Summer is by far my favorite season! I seem to have an emotional attachment, perhaps because it's the season I was born in. All I have to do is take one step onto the cool crisp grass with my bare feet and I'm instantly taken back to my childhood. But aside from the nostalgia, warm breezes and carefree summer nights, it's all about the food! Summer produce makes cooking a breeze. Who doesn't love that?! It's so easy to combine your favorite fruits and vegetables into dishes like pasta and salads. This week's Spinach Salad with Peaches and Gorgonzola is the perfect example of how easy it is to make a great tasting summer inspired meal.
The Key to Great Tasting Summer Salads
Use fresh ingredients.
It may sound obvious but fresh ingredients are the key to great tasting salads. Wilted or discolored greens are immediately a turn off for me. If you want the best texture and flavor from your salads, make sure your greens are not sitting out of the fridge too long, especially in summer when humidity and heat can really take a toll. If you want to prepare your salad ahead of time, make sure to prep ingredients separately and then refrigerate when necessary until ready to serve. Nuts and seeds tend to lose their crispness when refrigerated so keep them at room temperature. When you're ready to eat you can simply toss everything together. Always add dressing last to preserve the texture of the salad.
When using fruit, make sure it's ripe.
Again, without sounding obvious, this tip can make a huge difference in the flavor of your salad. The riper the fruit is the sweeter it will be. Fruit that is slightly sour and/or too firm can be unpleasant and disappointing. So, be patient and plan ahead. If you know you want to use a particular fruit in a dish, make sure to give it some time to ripen, if necessary. It will be worth the wait.
You may also notice you need to use less dressing when the fruit is juicy and flavorful. This can be key if you're trying to cut back on calories, as we all know dressings can pack a hefty punch in terms of caloric density.
Add different textures.
Combining different textures like raw crunchy vegetables with softer ripened fruits adds complexity to your salad. Building on textures with nuts, seeds, cheeses and whole grains can make the difference between a boring salad or one that you can't wait to dig into. In doing so, you're also more likely to be adding more nutritional value in the form of fiber, vitamins and minerals.
Spinach Salad Ingredients
- Spinach- I'll be honest, spinach is not my favorite type of salad green. However, I do love it with fruity salads like this. When served crisp along with the sweetness of the fruit and tanginess of the gorgonzola, I seem to forget I'm eating something really healthy.
- Peaches- There is nothing like biting into a perfectly ripe and juicy peach in the summer. If you don't have peaches on hand you could also use nectarines or even strawberries would work nicely.
- Candied Walnuts- The nutty sweet flavor of candied walnuts adds another dimension of flavor that I think is really key to this salad.
- Gorgonzola- Salty, tangy and creamy this blue cheese compliments the sweetness of the peaches and candied walnuts. You could also keep this recipe vegan by substituting a delicious herbed vegan cashew cheese. Miyoko's make delicious vegan cheeses that I've used many times for this salad.
- Red Onions- Aside from adding a beautiful pop of color, thin slices of red onion boost the savory element of this salad.
- Balsamic Dressing- I used a regular store bought balsamic dressing for this salad to save some time, but you could easily make your own at home by whisking together a bit of vinegar, olive oil, garlic salt, pepper and Italian herbs.
Recipe Substitutions + Add Ons
- You can easily substitute your favorite summer fruit here. Nectarines, strawberries and apricots would also be a great choice.

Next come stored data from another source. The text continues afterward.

-- ==== Sys2Proof/Machine/Port.lean ====
section
/-! DEFINITION. The register port while the block is idle: what each read returns and what each write does
(10_state.md R25 to R33, R38 to R42). -/

namespace Sys2Proof.Machine

/-- An entry of a table guarded by a valid bit; while the bit is 0 the read gives a fresh free value
(10_state.md R41, 93 U2; assumption 4). -/
def guardedRead (valid : Bool) (v : Word) (s : State) : Word × State :=
  if valid then (v, s) else (Config.freeWord s.draws, drawn s)

/-- A read of a table window: `CNT` the count, `H`, `C`, `R` the pattern, `L` the entry zero-extended
(10_state.md R34 to R38, R41). -/
def readEntry (t : TableName) (c : Fin 3) (i : Fin 256) (s : State) : Word × State :=
  match t with
  | .cnt => guardedRead s.hvalid (entry s.cnt c i) s
  | .hist => guardedRead s.hvalid (binary32.toBits (entry s.hist c i)) s
  | .cdf => guardedRead s.cvalid (binary32.toBits (entry s.cdf c i)) s
  | .ref => guardedRead s.rvalid (binary32.toBits (entry s.ref c i)) s
  | .lut => ((entry s.lut c i).setWidth 32, s)

/-- `RegRead(off)`: the word and the state after (10_state.md R24 to R33, R38, R39). -/
def regRead (off : Nat) (s : State) : Word × State :=
  match regAddr off with
  | .cmd => (0, s)
  | .status => (status s, s)
  | .src => (s.src, s)
  | .dst => (s.dst, s)
  | .width => (s.width.setWidth 32, s)
  | .height => (s.height.setWidth 32, s)
  | .npix => (s.npix, s)
  | .errlog => (errlogWord s.errlog, s)
  | .table t c i => readEntry t c i s
  | .reserved => (0, s)

/-- A word is written to `CMD` (10_state.md R25): a command makes the block busy; an illegal word executes nothing and
completes at once with `E_ILLEGAL` (30_encoding.md R89, 60_exceptions.md R154). -/
def acceptCommand (w : Word) (s : State) : State :=
  match decode w with
  | some _ => { s with running := some w, progress := 0 }
  | none => raise .illegal s

/-- A write to a table window: `L` stores bits 7:0, the others ignore it (10_state.md R34 to R38). -/
def writeEntry (t : TableName) (c : Fin 3) (i : Fin 256) (v : Word) (s : State) : State :=
  match t with
  | .cnt | .hist | .cdf | .ref => s
  | .lut => { s with lut := setEntry s.lut c i (v.extractLsb' 0 8) }

/-- `RegWrite(off, v)` (10_state.md R24 to R33, R38). -/
def regWrite (off : Nat) (v : Word) (s : State) : State :=
  match regAddr off with
  | .cmd => acceptCommand v s
  | .status => s
  | .src => { s with src := v }
  | .dst => { s with dst := v }
  | .width => { s with width := v.extractLsb' 0 16 }
  | .height => { s with height := v.extractLsb' 0 16 }
  | .npix => s
  | .errlog => { s with errlog := errlogClear s.errlog v }
  | .table t c i => writeEntry t c i v s
  | .reserved => s

/-- A transaction takes effect and the host gets its answer (10_state.md R40 (a)). -/
def performOp (op : PortOp) (s : State) : State :=
  match op with
  | .read _ off => answer (.word (regRead off s).1) (regRead off s).2
  | .write _ off v => answer .done (regWrite off v s)

/-- A transaction completes; one outside the port's protocol has no meaning (10_state.md R42, 93 U5). -/
def completeOp (op : PortOp) (s : State) : Result :=
  if op.wellFormed then .next (performOp op s) else .refused .portProtocol

end Sys2Proof.Machine
end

- If you are allergic to nuts or even if you're not, pumpkin or sunflower seeds could be a delicious substitution or add on in this salad.
- Make it vegan by using any vegan cheese that has a sharp punch.

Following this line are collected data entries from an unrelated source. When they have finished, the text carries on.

/-- R15 (b), one step: a sum of at most `k` and a number of at most 1 is at most `k + 1`, rounding included. -/
theorem f32Add_storedAtMost {a b : F32} {k : Nat} (hk : k < 256) (ha : StoredAtMost k a) (hb : StoredAtMost 1 b) :
    StoredAtMost (k + 1) (f32Add a b) := by
  obtain ⟨hza, hka⟩ := ha
  obtain ⟨hzb, hkb⟩ := hb
  have hlo := f32Mag_of_zeroOrNormal hza
  have hlo' := f32Mag_of_zeroOrNormal hzb
  rw [f32Add_of_zeroOrNormal hza hzb]
  exact ⟨zeroOrNormal_pack_f32Round one_pos (by omega) (by omega),
    f32Mag_pack_f32Round_le one_pos (by omega) (by omega)⟩

/-- No count exceeds the sum of its channel's counts. -/
theorem entry_le_countTotal (cnt : Table Word) (c : Fin 3) (i : Fin 256) : (entry cnt c i).toNat ≤ countTotal cnt c := by
  rw [countTotal_eq_sum]
  exact Finset.single_le_sum (f := fun j => (entry cnt c j).toNat) (fun _ _ => Nat.zero_le _) (Finset.mem_univ i)

section
variable {cnt : Table Word} {n : Nat} (h1 : 0 < n) (h2 : n < 2 ^ 32) (hsum : ∀ c : Fin 3, countTotal cnt c = n)
include h1 h2 hsum

/-- Every entry of a histogram is +0 or a normal number of at most 1. -/
theorem entry_normalise_storedAtMost (c : Fin 3) (i : Fin 256) :
    StoredAtMost 1 (entry (normalise binary32 cnt n) c i) := by
  rw [entry_normalise]
  exact quotient_storedAtMost h1 h2 (hsum c ▸ entry_le_countTotal cnt c i)

/-- Entry `i` of a CDF is +0 or a normal number of at most `i + 1`, by induction on the bins it sums. -/
theorem entry_integrate_storedAtMost (c : Fin 3) (i : Nat) (hi : i < 256) :
    StoredAtMost (i + 1) (entry (integrate binary32 (normalise binary32 cnt n)) c ⟨i, hi⟩) := by
  induction i with
  | zero =>
    have h0 := entry_normalise_storedAtMost h1 h2 hsum c 0
    rwa [← entry_integrate_zero binary32] at h0
  | succ i ih =>
    rw [entry_integrate_succ]
    exact f32Add_storedAtMost hi (ih (Nat.lt_of_succ_lt hi)) (entry_normalise_storedAtMost h1 h2 hsum c ⟨i + 1, hi⟩)

end

/-- Every entry of a histogram that a successful `HIST` left is +0 or normal. -/
theorem HistHeld.zeroOrNormal_hist {s : State} (h : HistHeld s) (c : Fin 3) (i : Fin 256) :
    zeroOrNormal (entry s.hist c i) := by
  rw [h.quotients]
  exact (entry_normalise_storedAtMost h.pixels s.npix.isLt h.counts c i).1

/-- Every entry of a valid CDF is +0 or normal. -/
theorem ValidCdf.zeroOrNormal_entry {t : Table F32} (h : ValidCdf t) (c : Fin 3) (i : Fin 256) :
    zeroOrNormal (entry t c i) := by
  obtain ⟨cnt, n, h1, h2, hsum, rfl⟩ := h
  exact (entry_integrate_storedAtMost h1 h2 hsum c i.val i.isLt).1

/-- What `CVALID` says: table `C` is a valid CDF. -/
theorem BlockInv.validCdf {s : State} (h : BlockInv s) (hc : s.cvalid = true) : ValidCdf s.cdf := by
  obtain ⟨hpixels, hcounts, hquotients⟩ := h.histHeld (h.cdfNeedsHist hc)
  exact ⟨s.cnt, s.npix.toNat, hpixels, s.npix.isLt, hcounts, by rw [h.cdfHeld hc, hquotients]⟩

/-- Settles O46: the quotients are +0 or normal, and so are the sums of a valid CDF, which `R` is too. -/
theorem storedNumbersAreZeroOrNormal : Obligations.StoredNumbersAreZeroOrNormal := by
  intro s h c i
  exact ⟨fun hv => (h.histHeld hv).zeroOrNormal_hist c i, fun hv => (h.validCdf hv).zeroOrNormal_entry c i,
    fun hv => (h.refHeld hv).zeroOrNormal_entry c i⟩

end Sys2Proof.Machine
end

section
/-! The invariant of the block, step by step: it holds at reset and every step keeps it. -/

namespace Sys2Proof.Machine

theorem pollStatus_keeps_inv {s : State} (h : BlockInv s) (w : Word) : BlockInv (pollStatus w s) :=
  h.congr rfl rfl rfl rfl rfl rfl rfl rfl rfl rfl h.runsCommand

/-- What is held while `BUSY` is 1 is no part of the invariant. -/
theorem held_keeps_inv {s : State} (h : BlockInv s) (ops : List PortOp) : BlockInv { s with held := ops } :=
  h.congr rfl rfl rfl rfl rfl rfl rfl rfl rfl rfl h.runsCommand

theorem runWord_keeps_inv {w : Word} {s t : State} (h : BlockInv s) (hr : runWord w s = .next t) : BlockInv t := by
  unfold runWord at hr
  split at hr
  · exact exec_keeps_inv h hr
  · injection hr with hr
    exact hr ▸ raise_keeps_inv h .illegal

/-- A reset leaves memory in canonical form, since a cut-off `XFORM` writes below the top of memory only. -/
theorem hostReset_keeps_inv {s t : State} (h : BlockInv s) (hr : hostReset s = .next t) : BlockInv t := by
  rcases hostReset_cases hr with rfl | ⟨hx, rfl⟩
  · exact resetBlock_has_inv h.memory s
  · exact resetBlock_has_inv (wf_mapSomeBytes _ _ _ h.memory _ _ (pastTop_eq_false (xformWorks_dst hx))) _

/-- Settles O21: one case for each way a step answers a next state. -/
theorem everyStepKeepsBlockInv : Obligations.EveryStepKeepsBlockInv := by
  intro s t h hs
  have htaken : BlockInv (taken s) := taken_keeps_inv h
  cases step_cases hs with
  | held op ops => exact performOp_keeps_inv (held_keeps_inv h ops) op
  | idle => exact h
  | idleTick => exact htaken
  | idlePort op => exact performOp_keeps_inv htaken op
  | memWrite a vs _ _ htop =>
    exact answer_keeps_inv (mem_keeps_inv htaken (Memory.wf_writeBytes h.memory vs htop)) _
  | memRead => exact answer_keeps_inv htaken _
  | reset _ _ _ _ hr => exact hostReset_keeps_inv htaken hr
  | run _ _ _ _ hr => exact runWord_keeps_inv htaken hr
  | poll w => exact pollStatus_keeps_inv htaken w
  | hold => exact held_keeps_inv htaken _

/-- Settles O20: the reset state is what a reset of the block makes of itself, on empty memory. -/
theorem resetHasBlockInv : Obligations.ResetHasBlockInv := resetBlock_has_inv Memory.wf_reset State.reset

/-- Settles O17: however a command ends, it has updated other fields only. -/
theorem noCommandWritesOperands : Obligations.NoCommandWritesOperands := by
  intro i s t he
  cases i with
  | hist =>
    rcases execHist_cases he with ⟨_, rfl⟩ | ⟨_, _, rfl⟩ | ⟨_, _, _, rfl⟩ | ⟨_, _, _, rfl⟩ <;> and_intros <;> rfl
  | cdf => rcases execCdf_cases he with ⟨_, rfl⟩ | ⟨_, rfl⟩ <;> and_intros <;> rfl
  | setref => rcases execSetref_cases he with ⟨_, rfl⟩ | ⟨_, _, rfl⟩ | ⟨_, _, rfl⟩ <;> and_intros <;> rfl
  | lutgen => rcases execLutgen_cases he with ⟨_, rfl⟩ | ⟨_, _, rfl⟩ | ⟨_, _, rfl⟩ <;> and_intros <;> rfl
  | xform =>
    rcases execXform_cases he with ⟨_, rfl⟩ | ⟨_, _, rfl⟩ | ⟨_, _, _, _, rfl⟩ | ⟨_, _, _, _, _, rfl⟩ |
      ⟨_, _, _, _, _, rfl⟩ <;> and_intros <;> rfl

end Sys2Proof.Machine
end

section
/-! What the next step does, by what is running, what is held and what arrives (10_state.md R40), and the statements
about the port's order, the command's start and reset that follow. -/

namespace Sys2Proof.Machine

theorem taken_of_cons {s : State} {x : Input} {rest : List Input} (h : s.inbox = x :: rest) :
    taken s = { s with inbox := rest } := by
  rw [taken, h]
  rfl

theorem step_of_busy {s : State} {w : Word} (hw : s.running = some w) : step s = busyStep w s := by
  simp only [step, advance, hw]

theorem step_of_idle {s : State} (hn : s.running = none) (hh : s.held = []) : step s = idleStep s := by
  simp only [step, advance, hn, hh]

- If you don't have red onions, shallots would also be mild enough for this recipe.
- For added texture try some crispy croutons, or serve with your favorite crackers.
If you liked this recipe, you may also enjoy this Tomato & Cucumber Salad with Bocconcini.
Spinach Salad with Peaches & Gorgonzola
- 6 cups spinach leaves
- 2 peaches thinly sliced
- ¼ cup candied walnuts crushed
- ¼ cup Gorgonzola crumbled (or favorite blue cheese crumbled)
- ½ red onion thinly sliced
- 3 tablespoon balsamic vinegar dressing favorite store bought or homemade version
- In a medium to large bowl, add the spinach, peaches, onions and walnuts together and toss to combine.
- Add the dressing and toss again.
- Sprinkle with Gorgonzola cheese.
- Serve immediately (add more cheese, walnuts or dressing as desired).